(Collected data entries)
◇ ◇ ◇ ◇
-- ==== Sys2Proof/Proofs/SetMaps.lean ====
section
/-! SUPPORT. SET of an output map field, of an originator record and of the reply trunk (R41, R170, R176). -/

namespace Sys2Proof.Machine

/-! ### Output maps (R41) -/

theorem mapEntryOf_empty : mapEntryOf 4294967295 = some none := rfl

theorem mapEntryOf_place (p : Fin 16) (q : Fin 8) : mapEntryOf (65536 * p.val + q.val) = some (some (p, q)) := by
  have programme : (65536 * p.val + q.val) / 65536 = p.val := by omega
  have position : (65536 * p.val + q.val) % 65536 = q.val := by omega
  rw [mapEntryOf, if_neg (by omega), programme, position, below_val, below_val]

theorem mapEntryOf_none {v : Nat} (filled : v ≠ 4294967295) (noPlace : ∀ (p : Fin 16) (q : Fin 8), v ≠ 65536 * p.val + q.val) :
    mapEntryOf v = none := by
  rw [mapEntryOf, if_neg filled]
  by_cases programme : v / 65536 < 16
  · by_cases position : v % 65536 < 8
    · exact absurd (Nat.div_add_mod v 65536).symm (noPlace ⟨_, programme⟩ ⟨_, position⟩)
    · rw [below_none (Nat.not_lt.mp position)]
      split <;> simp_all
  · rw [below_none (Nat.not_lt.mp programme)]

/-- The place of an entry among the fields of an output map (R184). -/
theorem judgeMapField_entry (e v : Nat) :
    judgeMapField (e + 3) v = if (mapEntryOf v).isSome then some (.storing v v) else none := by
  rw [FieldValue.storing, decide_eq_false fun h => h rfl]
  rfl

theorem OutputMap.writeField_entry (m : OutputMap) (e : Fin 32) {v : Nat} {entry : MapEntry} (h : mapEntryOf v = some entry) :
    m.writeField (e.val + 3) v = { m with entries := m.entries.set e entry } := by
  change (match below 32 e.val, mapEntryOf v with | some i, some entry => { m with entries := m.entries.set i entry } | _, _ => m) = _
  rw [below_val, h]

section SetMap

variable {s : State} {o object field : Byte} {value : Word32}

theorem setMap_noField (h : 35 ≤ field.toNat) : setMap o object field value s = refuse s .badValue := if_pos h

theorem setMap_noRight (h : field.toNat < 35) (may : s.holdsRight o .route = false) :
    setMap o object field value s = refuse s .noRight := by
  rw [setMap, if_neg (Nat.not_le.mpr h), if_pos (not_holds may)]

theorem setMap_noMap (h : field.toNat < 35) (may : s.holdsRight o .route = true) (none : 2 ≤ object.toNat) :
    setMap o object field value s = refuse s .badValue := by
  rw [setMap, if_neg (Nat.not_le.mpr h), if_neg (holds may), below_none none]

theorem setMap_badValue (h : field.toNat < 35) (may : s.holdsRight o .route = true) {k : Fin 2} (map : object.toNat = k.val)
    (rule : judgeMapField field.toNat value.toNat = none) : setMap o object field value s = refuse s .badValue := by
  rw [setMap, if_neg (Nat.not_le.mpr h), if_neg (holds may), below_eq map]
  dsimp only
  rw [rule]

theorem setMap_stored (h : field.toNat < 35) (may : s.holdsRight o .route = true) {k : Fin 2} (map : object.toNat = k.val) {n : Nat}
    (rule : judgeMapField field.toNat value.toNat = some (.storing value.toNat n)) :
    setMap o object field value s =
      { state := s.updOutput k fun t => { t with map := s.outputs[k].map.writeField field.toNat n }
        result := storedResult value.toNat n, items := item n, after := [] } := by
  rw [setMap, if_neg (Nat.not_le.mpr h), if_neg (holds may), below_eq map]
  dsimp only
  rw [rule]
  dsimp only
  rw [FieldValue.storing_result]
  rfl

end SetMap

/-! ### Originator records (R170) -/

section SetOriginator

variable {s : State} {o object field : Byte} {value : Word32}

theorem setOriginator_noField (h : 9 ≤ field.toNat) : setOriginator o object field value s = refuse s .badValue := if_pos h

theorem setOriginator_noRight (h : field.toNat < 9) (other : o ≠ 0) : setOriginator o object field value s = refuse s .noRight := by
  rw [setOriginator, if_neg (Nat.not_le.mpr h), if_pos other]

theorem setOriginator_noRecord (h : field.toNat < 9) (first : o = 0) (none : object = 0 ∨ 8 ≤ object.toNat) :
    setOriginator o object field value s = refuse s .badValue := by
  rw [setOriginator, if_neg (Nat.not_le.mpr h), if_neg (not_not_intro first)]
  by_cases zero : object = 0
  · rw [if_pos zero]
  · rw [if_neg zero, below_none (none.resolve_left zero)]

theorem object_ne_zero {n : Fin 8} (other : n ≠ 0) (record : object.toNat = n.val) : object ≠ 0 := by
  rintro rfl
  exact other (Fin.ext record.symm)

theorem setOriginator_badValue (h : field.toNat < 9) (first : o = 0) {n : Fin 8} (other : n ≠ 0) (record : object.toNat = n.val)
    (rule : judgeOriginatorField field.toNat value.toNat = none) : setOriginator o object field value s = refuse s .badValue := by
  rw [setOriginator, if_neg (Nat.not_le.mpr h), if_neg (not_not_intro first), if_neg (object_ne_zero other record), below_eq record]
  dsimp only
  rw [rule]

theorem setOriginator_stored (h : field.toNat < 9) (first : o = 0) {n : Fin 8} (other : n ≠ 0) (record : object.toNat = n.val) {w : Nat}
    (rule : judgeOriginatorField field.toNat value.toNat = some (.storing value.toNat w)) :
    setOriginator o object field value s =
      { state := { s with processor := { s.processor with
          originators := s.processor.originators.set n (s.processor.originators[n].writeField field.toNat w) } }
        result := storedResult value.toNat w, items := item w, after := [] } := by
  rw [setOriginator, if_neg (Nat.not_le.mpr h), if_neg (not_not_intro first), if_neg (object_ne_zero other record), below_eq record]
  dsimp only
  rw [rule]
  dsimp only
  rw [FieldValue.storing_result]
  rfl

end SetOriginator

/-- The place of a right among the fields of an originator record (R184). -/
theorem Originator.writeField_right (x : Originator) (cls : RightClass) (v : Nat) :
    x.writeField (1 + cls.index.val) v = { x with rights := x.rights.set cls.index (decide (v = 1)) } := by
  cases cls <;> rfl

theorem judgeOriginatorField_flag {field v : Nat} (known : field ≠ 8) : judgeOriginatorField field v = structural 2 v := if_neg known

/-! ### The reply trunk (R176) -/

section SetPart

variable {s : State} {o object field : Byte} {value : Word32}

theorem setPart_noField (h : field ≠ 0 ∨ object ≠ 0) : setPart o object field value s = refuse s .badValue := if_pos h

theorem setPart_noRight (here : field = 0) (part : object = 0) (may : s.holdsRight o .route = false) :
    setPart o object field value s = refuse s .noRight := by
  rw [setPart, if_neg fun h => h.elim (· here) (· part), if_pos (not_holds may)]

/-- A reply trunk written by a sender that may: it is one of the two output trunks, or the value is refused. -/
theorem setPart_may (here : field = 0) (part : object = 0) (may : s.holdsRight o .route = true) :
    (∀ k : Fin 2, value.toNat = k.val →
      setPart o object field value s = accept { s with processor := { s.processor with replyTrunk := k } } (item k.val)) ∧
    (2 ≤ value.toNat → setPart o object field value s = refuse s .badValue) := by
  rw [setPart, if_neg fun h => h.elim (· here) (· part), if_neg (holds may)]
  exact ⟨fun k trunk => by rw [below_eq trunk], fun high => by rw [below_none high]⟩

end SetPart

/-- Settles O40: for each of the three targets the checks in their order, then each field's rule and effect. -/
theorem setMapsOriginatorsAndReplyTrunk : Obligations.SetMapsOriginatorsAndReplyTrunk := by
  intro sender object field value s idle o v answers
  refine ⟨?_, ?_, ?_⟩
  · intro map
    have judged {j : Judged} (h : setMap o object field value s = j) (plain : j.after = []) : map j.state j.result j.items :=
      exec_plain (c := .set 2 object field value) rfl rfl idle (h.trans (by rw [← plain]))
    refine ⟨fun h => judged (setMap_noField h) rfl, fun h none => judged (setMap_noRight h none) rfl,
      fun h right none => judged (setMap_noMap h right none) rfl, ?_⟩
    intro right k trunk m stores
    have stored {j n : Nat} {record : OutputMap} (here : field.toNat = j) (known : j < 35)
        (rule : judgeMapField j v = some (.storing v n)) (written : m.writeField j n = record) : stores n record := by
      subst here
      subst written
      exact judged (setMap_stored known right trunk rule) rfl
    have badValue {j : Nat} (here : field.toNat = j) (known : j < 35) (rule : judgeMapField j v = none) : map s .badValue [] := by
      subst here
      exact judged (setMap_badValue known right trunk rule) rfl
    refine ⟨fun h => ⟨fun f feed => stored h (by decide) (structural_storing (feed ▸ f.isLt)) ?_,
        fun high => badValue h (by decide) (structural_none high)⟩,
      fun h => stored h (by decide) (numeric_storing (by decide) v) rfl,
      fun h => ⟨fun zero => stored h (by decide) (structural_storing (by omega)) ?_,
        fun one => stored h (by decide) (structural_storing (by omega)) ?_,
        fun high => badValue h (by decide) (structural_none high)⟩, ?_⟩
    · change ({ m with stream := (below 8 v).getD 0 } : OutputMap) = _
      rw [below_eq feed]
      rfl
    · change ({ m with captureTime := decide (v = 1) } : OutputMap) = _
      rw [zero]
      rfl
    · change ({ m with captureTime := decide (v = 1) } : OutputMap) = _
      rw [one]
      rfl
    · intro e h
      rw [Nat.add_comm] at h
      have entry {x : MapEntry} (h' : mapEntryOf v = some x) : stores v { m with entries := m.entries.set e x } :=
        stored h (by omega) ((judgeMapField_entry e v).trans (by rw [h']; rfl)) (m.writeField_entry e h')
      exact ⟨fun empty => entry (empty ▸ mapEntryOf_empty), fun p q place => entry (place ▸ mapEntryOf_place p q),
        fun none => badValue h (by omega) ((judgeMapField_entry e v).trans (by rw [mapEntryOf_none none.1 none.2]; rfl))⟩
  · intro set
    have judged {j : Judged} (h : setOriginator o object field value s = j) (plain : j.after = []) : set j.state j.result j.items :=
      exec_plain (c := .set 5 object field value) rfl rfl idle (h.trans (by rw [← plain]))
    refine ⟨fun h => judged (setOriginator_noField h) rfl, fun h other => judged (setOriginator_noRight h other) rfl,
      fun h first none => judged (setOriginator_noRecord h first none) rfl, ?_⟩
    intro first n other number x stores
    have stored {j w : Nat} {record : Originator} (here : field.toNat = j) (known : j < 9)
        (rule : judgeOriginatorField j v = some (.storing v w)) (written : x.writeField j w = record) : stores w record := by
      subst here
      subst written
      exact judged (setOriginator_stored known first other number rule) rfl
    have badValue {j : Nat} (here : field.toNat = j) (known : j < 9) (rule : judgeOriginatorField j v = none) : set s .badValue [] := by
      subst here
      exact judged (setOriginator_badValue known first other number rule) rfl
    refine ⟨fun h => ⟨fun zero => stored h (by decide) (structural_storing (by omega)) ?_,
        fun one => stored h (by decide) (structural_storing (by omega)) ?_,
        fun high => badValue h (by decide) (structural_none high)⟩, fun cls h => ?_,
      fun h w priority => stored h (by decide) ?_ ?_⟩
    · change ({ x with enabled := decide (v = 1) } : Originator) = _
      rw [zero]
      rfl
    · change ({ x with enabled := decide (v = 1) } : Originator) = _
      rw [one]
      rfl
    · have known : 1 + cls.index.val < 8 := by omega
      have rule : judgeOriginatorField (1 + cls.index.val) v = structural 2 v := judgeOriginatorField_flag (by omega)
      refine ⟨fun zero => stored h (by omega) (rule.trans (structural_storing (by omega))) ?_,
        fun one => stored h (by omega) (rule.trans (structural_storing (by omega))) ?_,
        fun high => badValue h (by omega) (rule.trans (structural_none high))⟩
      · rw [x.writeField_right, zero]
        rfl
      · rw [x.writeField_right, one]
        rfl
    · exact (numeric_storing (by decide) v).trans (by rw [priority])
    · change ({ x with priority := (below 8 w.val).getD 0 } : Originator) = _
      rw [below_val]
      rfl
  · intro part
    have judged {j : Judged} (h : setPart o object field value s = j) (plain : j.after = []) : part j.state j.result j.items :=
      exec_plain (c := .set 6 object field value) rfl rfl idle (h.trans (by rw [← plain]))
    refine ⟨fun h => judged (setPart_noField h) rfl, fun here only none => judged (setPart_noRight here only none) rfl,
      fun here only right => ⟨fun k trunk => ?_, fun high => judged ((setPart_may here only right).2 high) rfl⟩⟩
    rw [trunk]
    exact judged ((setPart_may here only right).1 k trunk) rfl

end Sys2Proof.Machine
end

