/-- Settles O43: the groups and objects that are refused, and the items of each group as they stand. -/
theorem readAndStatusReturnItems : Obligations.ReadAndStatusReturnItems := by
  intro sender group object start count s idle answers bad
  have read {u : State} {r : CommandResult} {items : List Byte}
      (h : judgeRead group.toNat object.toNat start.toNat count.toNat s = { state := u, result := r, items := items, after := [] }) :
      exec (.read sender group object start count) s = .next (u.replied sender 3 0 r items) :=
    exec_plain (c := .read group object start count) rfl rfl idle h
  have refused {g : Nat} (here : group.toNat = g)
      (none : ∀ free, readItems s g object.toNat start.toNat count.toNat free = none) : bad := by
    subst here
    exact read (judgeRead_none none)
  have given {g : Nat} {items : List Byte} (here : group.toNat = g) (other : g ≠ 3)
      (some : readItems s g object.toNat start.toNat count.toNat 0 = some items) : answers items := by
    subst here
    exact read (judgeRead_some other some)
  have place {b : Byte} {k : Nat} (h : b = BitVec.ofNat 8 k) (small : k < 256) : b.toNat = k := by
    rw [h, BitVec.toNat_ofNat]
    exact Nat.mod_eq_of_lt small
  have numbered {n k : Nat} (f : Fin n → List Byte) (h : n ≤ k) : (below n k).map f = none := by rw [below_none h]; rfl
  have item1 {n : Nat} (f : Fin n → List Byte) {i : Fin n} {k : Nat} (h : k = i.val) : (below n k).map f = some (f i) := by
    rw [below_eq h]
    rfl
  refine ⟨?_, fun h => ?_, fun h other => ?_, fun h beyond => ?_, fun h beyond => ?_, fun h beyond => refused h fun _ => numbered _ beyond,
    fun h beyond => refused h fun _ => numbered _ beyond, fun h beyond => refused h fun _ => numbered _ beyond, fun h beyond => ?_,
    fun h zero => ?_, fun h zero => ?_, fun h f number => ?_, fun h zero => ?_, fun h p number => ?_, fun h p number => ?_,
    fun h p number => ?_, fun h p number => ?_, fun h p number => ?_, fun h p number => ?_, fun h n number => ?_, fun h k number => ?_,
    fun h zero => ?_, fun h k number => ?_, fun h zero => ?_, fun h p number => ?_, fun h n number => ?_, fun h table number => ?_, ?_⟩
  · obtain ⟨n, r, items, judged, same⟩ := judgeRead_plain s group.toNat object.toNat start.toNat count.toNat
    exact ⟨n, r, items, read judged, fun other => same fun e => other (BitVec.eq_of_toNat_eq e)⟩
  · exact refused rfl fun free => readItems_noGroup s h _ _ _ free
  · have filled : object.toNat ≠ 0 := fun e => other (BitVec.eq_of_toNat_eq e)
    simp only [List.mem_cons, List.not_mem_nil, or_false] at h
    rcases h with h | h | h | h | h
    · exact refused h fun _ => partGroup_none other _
    · exact refused h fun _ => partGroup_none other _
    · exact refused h fun _ => partGroup_none other _
    · exact refused h fun _ => if_neg filled
    · exact refused h fun _ => partGroup_none other _
  · simp only [List.mem_cons, List.not_mem_nil, or_false] at h
    rcases h with h | h
    · exact refused h fun _ => numbered _ beyond
    · exact refused h fun _ => numbered _ beyond
  · simp only [List.mem_cons, List.not_mem_nil, or_false] at h
    rcases h with h | h | h | h | h | h | h
    · exact refused h fun _ => numbered _ beyond
    · exact refused h fun _ => numbered _ beyond
    · exact refused h fun _ => numbered _ beyond
    · exact refused h fun _ => numbered _ beyond
    · refine refused h fun _ => ?_
      change (below 16 object.toNat).bind _ = none
      rw [below_none beyond]
      rfl
    · exact refused h fun _ => numbered _ beyond
    · exact refused h fun _ => numbered _ beyond
  · refine refused h fun _ => ?_
    change (below 7 object.toNat).bind _ = none
    rw [below_none beyond]
    rfl
  · refine given (place h (by decide)) (by decide) ((if_pos (congrArg BitVec.toNat zero)).trans ?_)
    rw [itemWord_eq, itemWord_eq]
    cases s.time.reference <;> rfl
  · exact given (place h (by decide)) (by decide) (if_pos (congrArg BitVec.toNat zero))
  · exact given (place h (by decide)) (by decide) (item1 _ number)
  · refine given (place h (by decide)) (by decide) ((if_pos (congrArg BitVec.toNat zero)).trans ?_)
    exact congrArg some (storeItems_eq s)
  · exact given (place h (by decide)) (by decide) (item1 _ number)
  · intro q l layout
    have here : group.toNat = 3 := place h (by decide)
    obtain ⟨free, n, timed, judged⟩ := judgeRead_programme s number start.toNat count.toNat
    refine ⟨free, n, timed, ?_⟩
    rw [← here] at judged
    refine (read judged).trans (congrArg (fun items => Host.Outcome.next (State.replied _ sender 3 0 .done items)) ?_)
    change programmeItems q free = _
    rw [programmeItems, takeItems_eq, timingItems, levelItems]
    simp only [layoutItems_eq, List.append_assoc]
    rfl
  · exact given (place h (by decide)) (by decide) (item1 _ number)
  · exact given (place h (by decide)) (by decide) (item1 _ number)
  · intro histogram
    have run (free : Word32) : readItems s 8 object.toNat start.toNat count.toNat free =
        readRun178 (histogram.map item) start.toNat count.toNat := by
      change (below 16 object.toNat).bind _ = _
      rw [below_eq number]
      rfl
    refine ⟨fun beyond => refused (place h (by decide)) fun free => (run free).trans (readRun178_none (by rwa [List.length_map]) _),
      fun inside => given (place h (by decide)) (by decide) ((run 0).trans (readRun178_items histogram inside _))⟩
  · refine given (place h (by decide)) (by decide) ((item1 _ number).trans ?_)
    exact congrArg some (riderItems_eq _)
  · exact given (place h (by decide)) (by decide) (item1 _ number)
  · refine given (place h (by decide)) (by decide) ((item1 _ number).trans ?_)
    exact congrArg some (outputItems_eq _)
  · have run (free : Word32) : readItems s 12 object.toNat start.toNat count.toNat free =
        readRun178 (s.alarms.records.toList.map recordItems) start.toNat count.toNat := if_pos (congrArg BitVec.toNat zero)
    have size : (s.alarms.records.toList.map recordItems).length = 400 := by rw [List.length_map, Vector.length_toList]
    have whole : ∀ x ∈ s.alarms.records.toList.map recordItems, x.length = 28 := fun x member => by
      obtain ⟨y, -, rfl⟩ := List.mem_map.mp member
      rfl
    refine ⟨fun beyond => refused (place h (by decide)) fun free => (run free).trans (readRun178_none (by rwa [size]) _), fun inside => ?_⟩
    intro n
    refine given (place h (by decide)) (by decide) ((run 0).trans ((readRun178_eq whole (by rwa [size]) _).trans ?_))
    have length : (((s.alarms.records.toList.map recordItems).drop start.toNat).take count.toNat).length = n := by
      rw [List.length_take, List.length_drop, size]
    have same : ((s.alarms.records.toList.map recordItems).drop start.toNat).take count.toNat =
        ((s.alarms.records.toList.drop start.toNat).take n).map recordItems := by
      rw [List.map_take, List.map_drop, List.take_eq_take_min, List.length_drop, size]
    rw [length, same, ← List.flatMap_def, funext recordItems_eq]
  · exact given (place h (by decide)) (by decide) (item1 _ number)
  · exact given (place h (by decide)) (by decide) (if_pos (congrArg BitVec.toNat zero))
  · exact given (place h (by decide)) (by decide) (item1 _ number)
  · exact given (place h (by decide)) (by decide) (item1 _ number)
  · intro entries
    have run (free : Word32) : readItems s 17 object.toNat start.toNat count.toNat free = readRun178 entries start.toNat count.toNat := by
      change (below 7 object.toNat).bind _ = _
      rw [below_eq number]
      change readRun178 (tableEntries s.tables table.val) _ _ = _
      rw [tableEntries_eq]
      rfl
    have listed : entries = tableEntries s.tables table.val := (tableEntries_eq s.tables table).symm
    have whole : ∀ x ∈ entries, x.length = if table = 2 then 10 else 4 := listed ▸ tableEntries_length s.tables table
    refine ⟨fun beyond => refused (place h (by decide)) fun free => (run free).trans (readRun178_none beyond _), fun inside => ?_⟩
    intro cut
    refine given (place h (by decide)) (by decide) ((run 0).trans ((readRun178_eq whole inside _).trans ?_))
    by_cases level : table = 2
    · rw [if_pos level, if_pos level]
    · rw [if_neg level, if_neg level]
  · refine exec_plain (c := .status) rfl rfl idle ?_
    change accept s (statusItems s) = _
    rw [statusItems_eq idle.2]
    rfl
◇ ◇ ◇ ◇
Exercise >>
Answer with a single number, the count of lines above that contain "member".

Task output >>
2